NAV describes the value of an entity’s assets less the value of its liabilities.
Three foreign PGMs – Impala Platinium, Acquarius and Anglo American Platinum (Amplats) -have operations in Zimbabwe.
Impala has 87% in Zimplats. Acquarius and Impala jointly own Mimosa in Zvishavane. Amplats owns Unki Mine in Shurugwi.
The Indigenisation regulations gazetted last year stipulate that at least 51% shareholding of all foreign owned companies with a value of US$500 000 and above should be in the hands of locals within five years.
Mining companies had already submitted proposals on how it intended to accommodate locals. The indigenisation crusade is being seen by some analysts as a campaigning tool for possible elections this year or next year.

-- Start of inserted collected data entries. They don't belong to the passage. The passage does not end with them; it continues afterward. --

-- ==== Sys2Proof/Machine/Dispatch.lean ====
section
/-! DEFINITION. One arm per constructor of Instr: the meaning of each instruction and event. -/

namespace Sys2Proof.Machine
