-- ==== Sys2Proof/Safety.lean ====
section
/-! DEFINITION. What counts as a safe run, and the invariants in whose terms claims are made: memories in canonical form (log 4),
and link caps that the hardware keeps (R414). -/

namespace Sys2Proof.Machine

/-- A run of n steps that no fault has ended. -/
def State.safeFor (s : State) (n : Nat) : Prop :=
  match core.run n s with
  | .next _ => True
  | .refused _ => True
  | .fault _ => False

/-- Every memory of the part, and those of the hosts and peers, is in canonical form. -/
def State.memOk (s : State) : Prop :=
  s.ms.mem.wf ∧ (∀ x ∈ s.ms.sram, x.2.wf) ∧ (∀ x ∈ s.ms.hostMem, x.2.wf) ∧ (∀ x ∈ s.ms.peerMem, x.2.wf)

/-- The hardware keeps every link's cap at one eighth of full rate or more, the governor's and the limiter's (R414). -/
def State.capsOk (s : State) : Prop := ∀ c ∈ s.fab.linkCaps ++ s.fab.linkLimits, 125 ≤ c.2 ∧ c.2 ≤ 1000

end Sys2Proof.Machine
end

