-- ==== Sys2Proof/Certificates/Slice0/Obligations.lean ====
section
/-! DEFINITION. The statements for the provers, with the words they are made in. The words (namespace Sys2Proof.Claims) say
when an instruction may execute and what a completed one leaves alone; the tables name, per instruction, its operands and
its result as the spec's chapters give them. -/

namespace Sys2Proof.Claims

open Sys2Proof.Machine

/-! ## Words -/

/-- The operand fields of an encoded instruction in ascending order, by the layouts of R60 to R64 and the encoding tables of
the chapters. An instruction without register operands and scope codes, and an event, has none. -/
def operands : Instr → List Opnd
  | .vaddI32 d a b | .vsubI32 d a b | .vmulI32 d a b | .vmulhI32 d a b | .vmulhN32 d a b | .vminI32 d a b | .vmaxI32 d a b
  | .vshl d a b | .vshr d a b | .vsar d a b | .vand d a b | .vor d a b | .vxor d a b | .vbfx d a b
  | .faddF32 d a b | .fsubF32 d a b | .fmulF32 d a b | .fminF32 d a b | .fmaxF32 d a b | .fminNanF32 d a b | .fmaxNanF32 d a b
  | .fcpsgnF32 d a b | .faddH2 _ d a b | .fsubH2 _ d a b | .fmulH2 _ d a b | .fmaH2 _ d a b => [opVd 11 d, opV 18 a, opSrc b false]
  | .vaddI64 d a b | .vsubI64 d a b | .faddF64 d a b | .fsubF64 d a b | .fmulF64 d a b | .fminF64 d a b | .fmaxF64 d a b
  | .fminNanF64 d a b | .fmaxNanF64 d a b | .fcpsgnF64 d a b => [opWd 11 d, opW 18 a, opSrc b true]
  | .vcmpEqI32 p a b | .vcmpNeI32 p a b | .vcmpLtI32 p a b | .vcmpLeI32 p a b | .vcmpLtN32 p a b | .vcmpLeN32 p a b
  | .fcmpEqF32 p a b | .fcmpLtF32 p a b | .fcmpLeF32 p a b | .fcmpUnF32 p a b => [opPd 11 p, opV 18 a, opSrc b false]
  | .vcmpEqI64 p a b | .vcmpLtI64 p a b | .fcmpEqF64 p a b | .fcmpLtF64 p a b | .fcmpLeF64 p a b | .fcmpUnF64 p a b =>
    [opPd 11 p, opW 18 a, opSrc b true]
  | .vaddi d a _ | .vandi d a _ | .vori d a _ | .vxori d a _ | .vshli d a _ | .vshri d a _ | .vsari d a _ | .vroli d a _
  | .vpopc d a | .vclz d a | .vbrev d a => [opVd 7 d, opV 14 a]
  | .vcmpiEq p a _ | .vcmpiNe p a _ | .vcmpiLtI32 p a _ | .vcmpiLeI32 p a _ | .vcmpiGtI32 p a _ | .vcmpiGeI32 p a _
  | .vcmpiLtN32 p a _ | .vcmpiGeN32 p a _ => [opPd 7 p, opV 14 a]
  | .fmaF32 _ d a b | .fnmaF32 _ d a b | .fdivF32 d a b | .shflIdx d a b | .mshfl d a b | .mstatRankF32 d a b =>
    [opVd 11 d, opV 18 a, opV 25 b]
  | .fmaF64 _ d a b | .fnmaF64 _ d a b | .fdivF64 d a b => [opWd 11 d, opW 18 a, opW 25 b]
  | .cvt _ d a s t => [opTyped 11 d t true, opTyped 18 a s false]
  | .frcpF32 d a | .frsqrtF32 d a | .fsqrtF32 d a | .fexp2F32 d a | .flog2F32 d a | .fsinF32 d a | .fcosF32 d a | .ftanhF32 d a
  | .fclassF32 d a | .froundF32 d a _ | .mstatMeanF32 d a | .mstatVarF32 d a | .mstatMinF32 d a | .mstatMaxF32 d a
  | .vmov d a => [opVd 11 d, opV 18 a]
  | .fsqrtF64 d a | .frcpF64 d a | .froundF64 d a _ | .mstatMeanF64 d a | .mstatVarF64 d a => [opWd 11 d, opW 18 a]
  | .fclassF64 d a => [opVd 11 d, opW 18 a]
  | .shflUp d a b | .shflDown d a b | .shflXor d a b | .vlane d a b | .mstatQuantF32 d a b => [opVd 11 d, opV 18 a, opS 25 b]
  | .vmovs d a b => [opS 11 d, opV 18 a, opS 25 b]
  | .sadd d a b | .ssub d a b | .smul d a b | .smulhI64 d a b | .smulhN64 d a b | .sand d a b | .sor d a b | .sxor d a b
  | .sshl d a b | .sshr d a b | .ssar d a b | .sminI64 d a b | .smaxI64 d a b | .sminN64 d a b | .smaxN64 d a b | .sdivI64 d a b
  | .sdivN64 d a b | .sremI64 d a b | .sremN64 d a b | .ginsp d a b | .enq d a b | .btest d a b | .ctarm d a b | .ctquery d a b
  | .xlate d a b | .tlbinv d a b => [opS 12 d, opS 18 a, opS 24 b]
  | .smov d a | .spopc d a | .sclz d a | .sshli d a _ | .sshri d a _ | .ssari d a _ | .ctdisarm d a => [opS 12 d, opS 18 a]
  | .saddi d a _ | .sandi d a _ | .sori d a _ | .sxori d a _ => [opS 7 d, opS 14 a]
  | .sli d _ | .slih d _ => [opS 7 d]
  | .scmp a b | .stest a b | .yield a b | .gresume a b | .mregroup a b | .binit a b | .bexp a b => [opS 18 a, opS 24 b]
  | .scmpi a _ | .mtcr _ a | .mkey a | .mrestore a | .binval a | .mwait a | .aballoc _ a => [opS 18 a]
  | .pand d a b | .por d a b | .pxor d a b | .pandn d a b => [opPd 11 d, opP 18 a, opP 25 b]
  | .pnot d a | .pmov d a => [opPd 11 d, opP 18 a]
  | .pset d | .pclr d => [opPd 11 d]
  | .ppopc d a | .pext d a _ => [opS 11 d, opP 18 a]
  | .vsel n d a b => [opP 7 n, opVd 11 d, opV 18 a, opV 25 b]
  | .vbcast d a => [opVd 11 d, opS 18 a]
  | .pins d a _ => [opPd 11 d, opS 18 a]
  | .vmovp d a => [opVd 11 d, opP 18 a]
  | .pmovv d a => [opPd 11 d, opV 18 a]
  | .faddF32Compact d x | .fsubF32Compact d x | .fmulF32Compact d x | .fmaxF32Compact d x | .fminF32Compact d x
  | .vaddI32Compact d x | .vsubI32Compact d x | .vmulI32Compact d x | .vandCompact d x | .vorCompact d x | .vxorCompact d x
  | .vshlCompact d x | .vshrCompact d x | .vsarCompact d x | .vmovCompact d x | .vnotCompact d x => [opVd 5 d, opV 11 x]
  | .brc k _ => if 9 ≤ k.val then [opP 7 0] else []
  | .brd n _ _ => [opP 7 n]
  | .jmpi a | .hnchk a _ => [opS 11 a]
  | .loop n _ => [opS 7 (16 + n.val)]
  | .mfcr d _ | .clock d | .mode d _ | .mfence d => [opS 12 d]
  | .ld t d b i | .ldHn t d b i =>
    [if typeWidth t == 8 then opWd 11 d else opVd 11 d, opS 18 b] ++ (i.map (fun r => opV 24 r.val)).toList
  | .st t d b i => [if typeWidth t == 8 then opW 11 d else opV 11 d, opS 18 b] ++ (i.map (fun r => opV 24 r.val)).toList
  | .lds t d b i => [if t.val == 5 then opWd 11 d else opVd 11 d, opS 18 b] ++ (i.map (fun r => opV 24 r.val)).toList
  | .sts t d b i => [if t.val == 5 then opW 11 d else opV 11 d, opS 18 b] ++ (i.map (fun r => opV 24 r.val)).toList
  | .pfetch _ b i => [opS 18 b] ++ (i.map (fun r => opV 24 r.val)).toList
  | .atom o d b i k => [if atomPair o then opWd 11 d else opVd 11 d, opS 18 b, opV 24 i, opScope 28 k]
  | .red o d b i k => [if atomPair o then opW 11 d else opV 11 d, opS 18 b, opV 24 i, opScope 28 k]
  | .fenceAcq k | .fenceRel k | .fenceFull k => [opScope 28 k]
  | .llcflush l b => [opS 11 l, opS 18 b]
  | .cpy a => [opS 18 (a.val + 3)]
  | .cpy2 a => [opS 18 (a.val + 5)]
  | .hcpy a => [opS 18 (a.val + 7)]
  | .barr k a b | .bwait k a b => [opScope 12 k, opS 18 a, opS 24 b]
  | .rput a | .rget a => [opS 18 (a.val + 3)]
  | .tld _ a k => [opS 18 a, opS 24 k]
  | .acld a w _ | .acst a w _ => [opS 11 a, opS 18 w]
  | .xaddF64 v _ _ => [opW 11 v]
  | .xaddF32 v _ _ => [opV 11 v]
  | .xaddpF32 a _ _ b => [opV 11 a, opV 25 b]
  | .xroundF64 _ d _ _ => [opWd 11 d]
  | .xroundF32 _ d _ _ => [opVd 11 d]
  | .xpack _ _ a | .xunpack _ _ a | .xld _ _ a | .xst _ _ a => [opS 18 a]
  | _ => []

/-- A group may execute its next instruction: State.cur names it with its PC slot; in a handler its trap frame is written, its
queue entries were complete at the first instruction, and a .handler preempt that has retired 4,096 instructions issues yield
(R176, R177, R186); no release of an earlier fence.rel, no late trap and no acquire of its first instruction comes first (R126,
R250, R263). -/
structure Issuable (s : State) (c : Iss) : Prop where
  issuing : s.issuing = some c
  inHandler : ∀ f, c.g.hdl = some f → f.framed = true ∧ (f.retired = 0 → s.queued c.g = false) ∧
    (f.pre = true → f.restored = false → 4096 ≤ f.retired → isYield c.raw.toNat = true)
  noFence : c.g.relFence = none
  noLate : c.g.lateTrap = none
  noAcquire : c.g.acquire = none

/-- A group may issue the instruction now: its operands pass R67 and R68, and none of its registers is still to be written (R159,
R312). -/
structure Ready (s : State) (c : Iss) (i : Instr) : Prop extends Issuable s c where
  checked : checkOperands c (operands i) = none
  clear : c.clears (operands i) = true

/-- What an instruction leaves that changes nothing but its own group: every memory, every engine, link and management
register, every other group, every workgroup's register resources, every queue, launch and unit is as before. -/
structure OwnGroupOnly (s t : State) (c : Iss) : Prop where
  memory : t.ms = s.ms
  engines : t.eng = s.eng
  fabric : t.fab = s.fab
  management : t.mgmt = s.mgmt
  groups : ∀ k j, ¬(k = c.g.core ∧ j = c.g.slot) → t.group? k j = s.group? k j
  queues : t.sched.queues = s.sched.queues
  launches : t.sched.launches = s.sched.launches
  units : t.sched.units = s.sched.units
  idle : t.cur = none

/-- The issuing group as an instruction leaves it: `g` with the PC of the issuing slot past the instruction, and the instruction
counted (R106, R129). -/
def movedOn (c : Iss) (g : Group) : Group := (g.advance c.which c.len).stamp c.which

/-- The same with the PC of the issuing slot at an address. -/
def jumped (c : Iss) (g : Group) (pc : Nat) : Group := (g.jump c.which pc).stamp c.which

/-- An instruction of one step: it completes, its group is then as `P` says, and everything outside its group is as in `s'`. -/
def CompletesIn (i : Instr) (s : State) (c : Iss) (s' : State) (P : Group → Prop) : Prop :=
  ∃ t g, exec i s = .next t ∧ t.group? c.g.core c.g.slot = some g ∧ OwnGroupOnly s' t c ∧ P g

/-- An instruction that completes and changes nothing outside its group. -/
def Completes (i : Instr) (s : State) (c : Iss) (P : Group → Prop) : Prop := CompletesIn i s c s P

end Sys2Proof.Claims

namespace Sys2Proof.Claims

open Sys2Proof.Machine

/-! ## What a register write leaves -/

/-- The group holds register r of element e (its kernel declared the register, its member exists: R67, R136). -/
abbrev Holds (g : Group) (r e : Nat) : Prop := r < g.vregs.length ∧ e < (g.vregs.getD r []).length

/-- Register d takes x(e) in the active elements; every other element and register, and every other part of the group but
the issuing slot's PC and the counts, is as before. -/
def VectorWritten (c : Iss) (d : Nat) (x : Nat → Word32) (g : Group) : Prop :=
  g = { movedOn c c.g with vregs := g.vregs } ∧
    ∀ r e, g.v r e = if r = d ∧ c.mask.getLsbD e = true ∧ Holds c.g r e then x e else c.g.v r e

According to a report by Deutsche Securities, Impala and Acquarius lose more as their Zimbabwean assets contribute a huge chunk to net asset value.

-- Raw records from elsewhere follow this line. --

-- ==== Sys2Proof/Tests/Device.lean ====
section
/-! SUPPORT. Witnesses of the statements about caches, hosts and peers, links, resets, management and registers, and about steps. -/

namespace Sys2Proof.Tests

open Sys2Proof.Machine Sys2Proof.Claims

set_option maxRecDepth 100000
set_option Elab.async false

/-! ## Caches -/

/-- The record of line 32, which die 7 holds and core 255 shares, or that no die holds. -/
def aLine (held : Bool) : LineRec :=
  { line := 32, holder := if held then some 7 else none, recorded := true, version := 9, sharers := if held then [255, 224] else [], inexact := false, cached := true,
    awayDie := none, awayCount := 0, dirty := true, poison := false, hostLo := none, hostHi := none }

/-- A part with that record, a dead stamp of the line, a shadow, a kill and a peer copy of other lines. -/
def cachePart (held : Bool) : State :=
  { net id with ms := { (net id).ms with
      lines := [aLine held], stamps := [⟨32 * 8 + 7, 0, 255, 3, 5, .write, none⟩], shadows := [⟨7, 33, [], 4, 0⟩, ⟨6, 33, [], 4, 0⟩],
      shadowKills := [(7, 33), (6, 33)], peerCopies := [⟨7, 5, 40, [], 0⟩] } }

/-- CacheEvents: every event's condition, at the highest die and core. -/
theorem met_cache_events : (let s := cachePart true
     s.mgmt.devState ≠ .fatal ∧ 255 ∈ (s.line 32).sharers ∧ s.ms.partials = [] ∧ (s.line 32).holder = some 7 ∧ (s.line 32).recorded = true ∧
       (∀ x ∈ s.ms.stamps, x.sector / 8 = 32 → s.stampLive x = false) ∧ (∀ k ∈ s.ms.shadowKills, k.2 ≠ 32) ∧ (7, 33) ∈ s.ms.shadowKills ∧
       (∃ h ∈ s.ms.shadows, h.die = 7 ∧ h.line = 33) ∧ (∃ q ∈ s.ms.peerCopies, q.die = 7 ∧ q.peer = 5 ∧ q.line = 40) ∧
       (∃ x ∈ s.ms.stamps, s.stampAt 7 x = true ∧ s.stampLive x = false) ∧ 128 * (2 ^ 32 - 1) < 2 ^ 39) ∧
    (let s := cachePart false
     (s.line 32).recorded = true ∧ (s.line 32).holder = none ∧ (∀ x ∈ s.ms.stamps, x.sector / 8 = 32 → s.stampLive x = false) ∧
       ∀ k ∈ s.ms.shadowKills, k.2 ≠ 32) := by decide +kernel

/-! ## Hosts and peers -/

/-- A part whose port 1 is CXL, with a line whose high half a port may hold, a snoop of it, a host line, an export entry, and a write on its way to the host of
port 1. -/
def hostPart (half : Option Nat) (snoop : Bool) : State :=
  let s := net (fun g => { g with sent := [⟨none, .host 1 0x1000, none, [1, 2], none, 0x301, 0, none⟩], seq := 1 })
  { s with mgmt := { s.mgmt with ports := [Port.reset 0, { Port.reset 1 with mode := .cxl true true }] },
           fab := { s.fab with exports := [(0, (7 + 5 * 2 ^ 4 + 1 * 2 ^ 12, 1 * 2 ^ 12))] },
           ms := { s.ms with lines := [{ aLine false with hostHi := half }], backInv := if snoop then [(1, 32, true, 0)] else [],
                             hostLines := [⟨0, 1, 3, List.replicate 64 7, true⟩] } }

/-- HostAndPeerAccess: a half that is free and one that the other port holds; responses and writebacks; BAR2 and atomics up to the end of memory. -/
theorem met_host_access : (let s := hostPart none false
     s.portServes 1 = true ∧ (s.portModeOf 1).hasMem = true ∧ (∀ k ∈ s.ms.shadowKills, k.2 ≠ 32) ∧ (s.line 32).half true = none ∧ s.llcFull 32 = false ∧
       s.placeGate (.dev (2 ^ 39 - 4096)) 4096 = none ∧ s.placeGate (.dev 0x1000) 8 = none ∧ s.anyPoison 0x1000 8 = false) ∧
    (let s := hostPart (some 0) false
     (s.line 32).half true = some 0 ∧ s.portServes 1 = true ∧ s.ms.backInv = [] ∧ (∃ s', s.placeGate (.dev 0x1000) 128 = some s' ∧ s' ≠ s)) ∧
    (let s := hostPart (some 1) true
     s.mgmt.devState ≠ .fatal ∧ s.linkCarries 0x301 = true ∧ (1, 32, true, 0) ∈ s.ms.backInv ∧ (s.line 32).half true = some 1 ∧
       s.llcFull 32 = false ∧
       s.ms.hostLines.find? (fun k => k.port == 1 && k.line == 3) = some ⟨0, 1, 3, List.replicate 64 7, true⟩) :=
  ⟨by decide +kernel, ⟨by decide +kernel, by decide +kernel, by decide +kernel, _, of_isSome base (by decide +kernel), by decide +kernel⟩, by decide +kernel⟩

“We view Implats as the most exposed to Zimbabwe’s risk: together, Zimplats and Mimosa account for 17% of Impala’s NAV of operating assets compared with 16% for Acquarius and 4% for Amplats, Deutsche Securities said.
“On our FY12 [Full Year 2012], Zimbabwe accounts for 13% Impala’s revenue and 23% of its EBITDA (earnings before interest depreciation taxation and amortisation).
EBIDTA is an approximate measure of a company’s operating cash flow based on data from the company’s income statement.
It said this is slightly lower than the numbers for Acquarius but “with the ramp up of Zimplats, we estimate that Impala will be the most exposed
of the three by 2014.
Deutshe Securities said for FY12 it forecasts the percentage of revenue from Zimbabwe operations to range from 2,5% (Amplats) to 19,5% for Acquarius.
“The percentage of EBIDTA for FY12E ranges from 5,1% (Amplats to 24,8% (Acquarius). Looking at FY14, by which time the current expansion at Zimplats and Unki will have been completed, we estimate that Zimbabwean operations will account for 14% of group revenue and 26% of EBIDTA for Impala, 18% of group revenue and 21% of EBIDTA for Acquarius ans 2% of group revenue and 5% of EBIDTA for Amplats,” Deutsche Securities said.
While mining firms had submitted plans on how they intended to be compliant with the law, Zimbabwe had not shown its proposals on how locals would buy the shareholding raising fears that the programme was akin to nationalisation. According to the regulations, foreign owned companies should parcel the stake to community trust, employee trust and the wealth fund, National Indigenisation and Economic Fund.